The doctor spoke slowly, choosing words meant to soften something that could not be softened.
The illness had progressed further than expected.
Treatment could ease the pain, but it would not save her.
Even with intervention, time was no longer generous.
"One month," the doctor said gently.
The words hovered in the air, heavy and final.
Aurelia nodded once.
She did not cry.
She did not ask why.
She only asked one question.
"Will it be painful?"
The doctor hesitated.
"We'll do everything we can to make you comfortable."
That was answer enough.
She walked out of the hospital alone.
The sun was setting, painting the sky in soft hues of gold and fading blue.
People passed by her, laughing, rushing, living.
Aurelia moved through them like a ghost.
One month.
She counted the days in her head, not with fear, but with quiet organization.
Enough time to prepare.
Not enough time to be missed.
She decided then.
Kaelric would not know.
Not because she was afraid of his reaction, but because she refused to let her final days be filled with his guilt.
She had endured enough cruelty.
She would not ask for tenderness now, when it came too late.
At home, Kaelric barely noticed her return.
"You're back early," he remarked, eyes on his phone.
"Yes," she replied.
He glanced at her briefly, then frowned.
"You look pale."
"I'm tired."
He nodded, uninterested, and walked past her.
That night, Aurelia packed a small box. Letters she never sent.
Photos no one else cared about.
Things that proved she had existed.
She placed it neatly at the back of the closet.
When I'm gone, she thought,
let this be the only evidence.
As days passed, Kaelric grew sharper.
He stayed out longer.
His words cut deeper. It was as if he sensed something slipping from his control and responded with cruelty.

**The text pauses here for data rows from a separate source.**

-- ==== Sys2Proof/Machine/IndexMemory.lean ====
section
/-!
DEFINITION. The index register and memory instructions (43_index_memory.md).
-/

namespace Sys2Proof.Machine

/-- ANNN (43_index_memory.md R130). -/
def execLdI (nnn : Addr12) (s : State) : Result := .next { s with i := addrOf nnn }

/-- FX1E: modulo 65536, no flag (43_index_memory.md R131). -/
def execAddI (x : Reg) (s : State) : Result := .next { s with i := s.i + wordOf (getV x s) }

/-- FX29: an address, no memory access (43_index_memory.md R132). -/
def execLdF (x : Reg) (s : State) : Result := .next { s with i := glyphAddr (getV x s) }

/-- FX33: I is not changed (43_index_memory.md R133). -/
def execLdB (x : Reg) (s : State) : Result :=
  (storeBytes (baseAddr s) (decimalDigits (getV x s)) s).finish fun _ s' => s'

/-- FX55: I advances only if no store raised (43_index_memory.md R134). -/
def execStRegs (x : Reg) (s : State) : Result :=
  (storeBytes (baseAddr s) ((regsUpTo x).map fun k => getV k s) s).finish fun _ s' => advanceI x s'

/-- FX65: I advances only if no load raised (43_index_memory.md R135). -/
def execLdRegs (x : Reg) (s : State) : Result :=
  (loadRegsFrom (baseAddr s) (regsUpTo x) s).finish fun _ s' => advanceI x s'

end Sys2Proof.Machine
end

One evening, during an argument that started over nothing, he said, "Stop acting like you're already dead."
The words struck her like a blade.
Aurelia stared at him, lips trembling, but she said nothing.
If only you knew, she thought.
Instead, she bowed her head and walked away.
That night, she wrote in her journal.
Aurelia:
One month is a strange amount of time.
Too short to fix a broken marriage.
Too long to pretend I am not dying.
I will leave this world the same way I lived in this house.
Quietly.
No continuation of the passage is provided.